- **WHAT YOU WILL DO**
Once the line with "def dropSluices (i" is found in the entries below, print it and each following line exactly, stopping after the line with "let m := fget"; print nothing else.
>>>>>
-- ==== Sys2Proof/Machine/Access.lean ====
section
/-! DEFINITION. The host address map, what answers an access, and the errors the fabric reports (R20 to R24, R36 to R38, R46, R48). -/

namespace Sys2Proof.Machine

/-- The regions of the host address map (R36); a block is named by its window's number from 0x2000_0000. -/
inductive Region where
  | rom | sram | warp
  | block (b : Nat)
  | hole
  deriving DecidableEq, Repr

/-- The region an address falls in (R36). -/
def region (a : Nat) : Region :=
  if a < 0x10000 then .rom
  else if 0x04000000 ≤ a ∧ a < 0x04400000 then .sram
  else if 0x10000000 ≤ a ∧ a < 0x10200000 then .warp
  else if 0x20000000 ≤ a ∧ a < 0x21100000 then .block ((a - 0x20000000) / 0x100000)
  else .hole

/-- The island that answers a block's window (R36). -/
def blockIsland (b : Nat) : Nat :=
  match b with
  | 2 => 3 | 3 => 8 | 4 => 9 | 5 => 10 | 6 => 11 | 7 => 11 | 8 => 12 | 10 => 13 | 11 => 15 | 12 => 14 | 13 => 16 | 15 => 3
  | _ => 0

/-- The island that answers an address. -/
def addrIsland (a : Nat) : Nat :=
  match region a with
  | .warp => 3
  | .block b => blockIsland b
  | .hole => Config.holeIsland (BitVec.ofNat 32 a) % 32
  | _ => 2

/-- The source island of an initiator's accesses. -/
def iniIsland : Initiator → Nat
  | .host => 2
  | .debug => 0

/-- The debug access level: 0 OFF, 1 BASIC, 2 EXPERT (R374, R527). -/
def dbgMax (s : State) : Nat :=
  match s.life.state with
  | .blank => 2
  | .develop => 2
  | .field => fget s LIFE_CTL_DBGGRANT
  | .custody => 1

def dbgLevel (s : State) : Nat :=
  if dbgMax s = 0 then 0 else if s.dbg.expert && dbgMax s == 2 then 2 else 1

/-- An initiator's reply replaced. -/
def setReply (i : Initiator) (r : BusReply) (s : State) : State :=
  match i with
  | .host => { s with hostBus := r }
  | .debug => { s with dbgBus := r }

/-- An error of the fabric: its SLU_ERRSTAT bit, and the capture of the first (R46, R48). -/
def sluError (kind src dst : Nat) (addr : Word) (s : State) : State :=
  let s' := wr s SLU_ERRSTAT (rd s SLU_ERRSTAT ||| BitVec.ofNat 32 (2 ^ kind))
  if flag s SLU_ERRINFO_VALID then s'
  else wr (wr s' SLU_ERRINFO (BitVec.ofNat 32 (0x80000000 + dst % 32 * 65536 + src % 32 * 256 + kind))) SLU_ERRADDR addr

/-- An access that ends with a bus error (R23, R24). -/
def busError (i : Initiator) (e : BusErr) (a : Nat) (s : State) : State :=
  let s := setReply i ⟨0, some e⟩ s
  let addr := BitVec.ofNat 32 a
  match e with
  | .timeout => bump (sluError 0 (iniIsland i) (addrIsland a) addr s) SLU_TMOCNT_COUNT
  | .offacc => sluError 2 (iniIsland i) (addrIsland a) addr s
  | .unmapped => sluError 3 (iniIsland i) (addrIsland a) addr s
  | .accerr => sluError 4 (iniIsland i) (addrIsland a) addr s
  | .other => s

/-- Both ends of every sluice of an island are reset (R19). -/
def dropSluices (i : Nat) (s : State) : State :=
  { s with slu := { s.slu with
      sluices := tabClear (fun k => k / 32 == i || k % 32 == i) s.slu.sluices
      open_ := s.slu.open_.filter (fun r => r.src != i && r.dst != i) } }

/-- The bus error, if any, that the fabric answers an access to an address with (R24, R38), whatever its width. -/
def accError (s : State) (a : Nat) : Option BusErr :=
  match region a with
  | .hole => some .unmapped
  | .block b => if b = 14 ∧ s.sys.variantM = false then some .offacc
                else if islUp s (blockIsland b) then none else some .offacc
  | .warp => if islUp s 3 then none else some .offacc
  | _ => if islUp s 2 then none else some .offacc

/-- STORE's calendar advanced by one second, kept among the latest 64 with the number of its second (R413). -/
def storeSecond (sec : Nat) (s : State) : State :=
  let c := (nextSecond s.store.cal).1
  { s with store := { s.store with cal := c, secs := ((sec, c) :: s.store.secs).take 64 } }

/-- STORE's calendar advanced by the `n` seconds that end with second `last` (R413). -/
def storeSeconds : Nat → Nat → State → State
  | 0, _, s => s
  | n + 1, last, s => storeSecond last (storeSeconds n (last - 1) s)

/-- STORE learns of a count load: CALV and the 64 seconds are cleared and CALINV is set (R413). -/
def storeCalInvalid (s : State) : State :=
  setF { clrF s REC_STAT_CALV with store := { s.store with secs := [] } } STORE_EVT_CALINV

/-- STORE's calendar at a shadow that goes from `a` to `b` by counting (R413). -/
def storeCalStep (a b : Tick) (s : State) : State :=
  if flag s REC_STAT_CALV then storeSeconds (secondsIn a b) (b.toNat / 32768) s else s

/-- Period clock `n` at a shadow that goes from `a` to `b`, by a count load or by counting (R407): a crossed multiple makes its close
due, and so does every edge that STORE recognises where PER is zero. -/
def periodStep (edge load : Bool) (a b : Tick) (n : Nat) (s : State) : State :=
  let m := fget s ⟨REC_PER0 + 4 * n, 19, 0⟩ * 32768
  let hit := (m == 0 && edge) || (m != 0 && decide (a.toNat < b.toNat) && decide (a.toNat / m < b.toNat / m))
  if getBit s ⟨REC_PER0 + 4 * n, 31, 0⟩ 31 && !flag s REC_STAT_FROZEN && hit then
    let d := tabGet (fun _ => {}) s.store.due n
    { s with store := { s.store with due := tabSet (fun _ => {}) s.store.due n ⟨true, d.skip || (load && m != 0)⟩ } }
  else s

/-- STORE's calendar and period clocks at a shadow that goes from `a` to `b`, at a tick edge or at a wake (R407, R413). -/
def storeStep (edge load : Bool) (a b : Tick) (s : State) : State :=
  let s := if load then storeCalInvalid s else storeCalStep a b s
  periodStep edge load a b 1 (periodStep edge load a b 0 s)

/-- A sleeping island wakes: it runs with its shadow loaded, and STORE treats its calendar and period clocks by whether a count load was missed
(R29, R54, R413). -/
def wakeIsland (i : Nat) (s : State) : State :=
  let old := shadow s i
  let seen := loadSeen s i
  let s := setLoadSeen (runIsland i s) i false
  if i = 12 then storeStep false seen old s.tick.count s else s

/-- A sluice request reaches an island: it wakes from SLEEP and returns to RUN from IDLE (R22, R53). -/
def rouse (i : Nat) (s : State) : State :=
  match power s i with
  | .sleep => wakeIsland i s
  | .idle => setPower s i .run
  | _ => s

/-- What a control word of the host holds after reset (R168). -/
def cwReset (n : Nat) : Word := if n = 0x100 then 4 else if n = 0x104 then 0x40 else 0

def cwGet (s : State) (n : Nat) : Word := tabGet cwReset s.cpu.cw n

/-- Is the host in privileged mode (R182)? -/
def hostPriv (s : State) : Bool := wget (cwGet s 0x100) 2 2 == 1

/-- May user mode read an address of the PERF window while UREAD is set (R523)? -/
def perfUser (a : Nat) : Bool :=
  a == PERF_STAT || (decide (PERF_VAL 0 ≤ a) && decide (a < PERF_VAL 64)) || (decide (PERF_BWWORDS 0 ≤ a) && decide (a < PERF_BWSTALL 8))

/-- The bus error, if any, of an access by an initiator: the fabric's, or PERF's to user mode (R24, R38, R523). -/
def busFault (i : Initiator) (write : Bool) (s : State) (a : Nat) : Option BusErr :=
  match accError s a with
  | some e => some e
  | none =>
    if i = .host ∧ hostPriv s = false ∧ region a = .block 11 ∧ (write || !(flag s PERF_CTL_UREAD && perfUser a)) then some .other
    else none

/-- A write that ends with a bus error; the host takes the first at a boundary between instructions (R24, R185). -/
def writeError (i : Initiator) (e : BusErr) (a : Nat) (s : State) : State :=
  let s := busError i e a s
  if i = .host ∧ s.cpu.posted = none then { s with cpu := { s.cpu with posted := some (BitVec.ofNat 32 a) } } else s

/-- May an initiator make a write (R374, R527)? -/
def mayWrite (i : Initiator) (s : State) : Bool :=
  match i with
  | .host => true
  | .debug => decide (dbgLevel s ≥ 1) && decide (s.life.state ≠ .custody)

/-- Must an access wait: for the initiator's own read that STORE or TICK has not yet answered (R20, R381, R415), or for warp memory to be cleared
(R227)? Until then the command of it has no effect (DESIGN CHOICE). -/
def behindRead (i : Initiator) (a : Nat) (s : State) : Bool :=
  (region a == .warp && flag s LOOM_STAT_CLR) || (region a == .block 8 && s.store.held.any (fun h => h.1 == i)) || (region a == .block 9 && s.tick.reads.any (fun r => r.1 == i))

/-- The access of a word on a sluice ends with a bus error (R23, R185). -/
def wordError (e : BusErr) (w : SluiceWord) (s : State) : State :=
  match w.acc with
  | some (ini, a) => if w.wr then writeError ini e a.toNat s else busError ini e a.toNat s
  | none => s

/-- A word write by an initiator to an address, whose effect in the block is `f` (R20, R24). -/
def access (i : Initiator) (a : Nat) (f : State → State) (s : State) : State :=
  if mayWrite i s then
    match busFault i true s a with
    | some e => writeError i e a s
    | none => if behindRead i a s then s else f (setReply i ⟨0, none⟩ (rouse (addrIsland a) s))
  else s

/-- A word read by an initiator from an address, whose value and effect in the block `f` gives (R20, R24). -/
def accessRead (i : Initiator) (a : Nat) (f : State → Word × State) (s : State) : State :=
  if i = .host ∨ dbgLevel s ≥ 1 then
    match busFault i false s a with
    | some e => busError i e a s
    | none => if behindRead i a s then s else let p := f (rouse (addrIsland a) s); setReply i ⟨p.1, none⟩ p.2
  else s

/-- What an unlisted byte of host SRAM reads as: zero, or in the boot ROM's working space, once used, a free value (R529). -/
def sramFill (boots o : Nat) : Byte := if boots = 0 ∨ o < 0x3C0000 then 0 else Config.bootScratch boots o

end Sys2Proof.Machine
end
<<<<<
- **RESPONSE**
def dropSluices (i : Nat) (s : State) : State :=
  { s with slu := { s.slu with
      sluices := tabClear (fun k => k / 32 == i || k % 32 == i) s.slu.sluices
      open_ := s.slu.open_.filter (fun r => r.src != i && r.dst != i) } }

/-- The bus error, if any, that the fabric answers an access to an address with (R24, R38), whatever its width. -/
def accError (s : State) (a : Nat) : Option BusErr :=
  match region a with
  | .hole => some .unmapped
  | .block b => if b = 14 ∧ s.sys.variantM = false then some .offacc
                else if islUp s (blockIsland b) then none else some .offacc
  | .warp => if islUp s 3 then none else some .offacc
  | _ => if islUp s 2 then none else some .offacc

/-- STORE's calendar advanced by one second, kept among the latest 64 with the number of its second (R413). -/
def storeSecond (sec : Nat) (s : State) : State :=
  let c := (nextSecond s.store.cal).1
  { s with store := { s.store with cal := c, secs := ((sec, c) :: s.store.secs).take 64 } }

/-- STORE's calendar advanced by the `n` seconds that end with second `last` (R413). -/
def storeSeconds : Nat → Nat → State → State
  | 0, _, s => s
  | n + 1, last, s => storeSecond last (storeSeconds n (last - 1) s)

/-- STORE learns of a count load: CALV and the 64 seconds are cleared and CALINV is set (R413). -/
def storeCalInvalid (s : State) : State :=
  setF { clrF s REC_STAT_CALV with store := { s.store with secs := [] } } STORE_EVT_CALINV

/-- STORE's calendar at a shadow that goes from `a` to `b` by counting (R413). -/
def storeCalStep (a b : Tick) (s : State) : State :=
  if flag s REC_STAT_CALV then storeSeconds (secondsIn a b) (b.toNat / 32768) s else s

/-- Period clock `n` at a shadow that goes from `a` to `b`, by a count load or by counting (R407): a crossed multiple makes its close
due, and so does every edge that STORE recognises where PER is zero. -/
def periodStep (edge load : Bool) (a b : Tick) (n : Nat) (s : State) : State :=
  let m := fget s ⟨REC_PER0 + 4 * n, 19, 0⟩ * 32768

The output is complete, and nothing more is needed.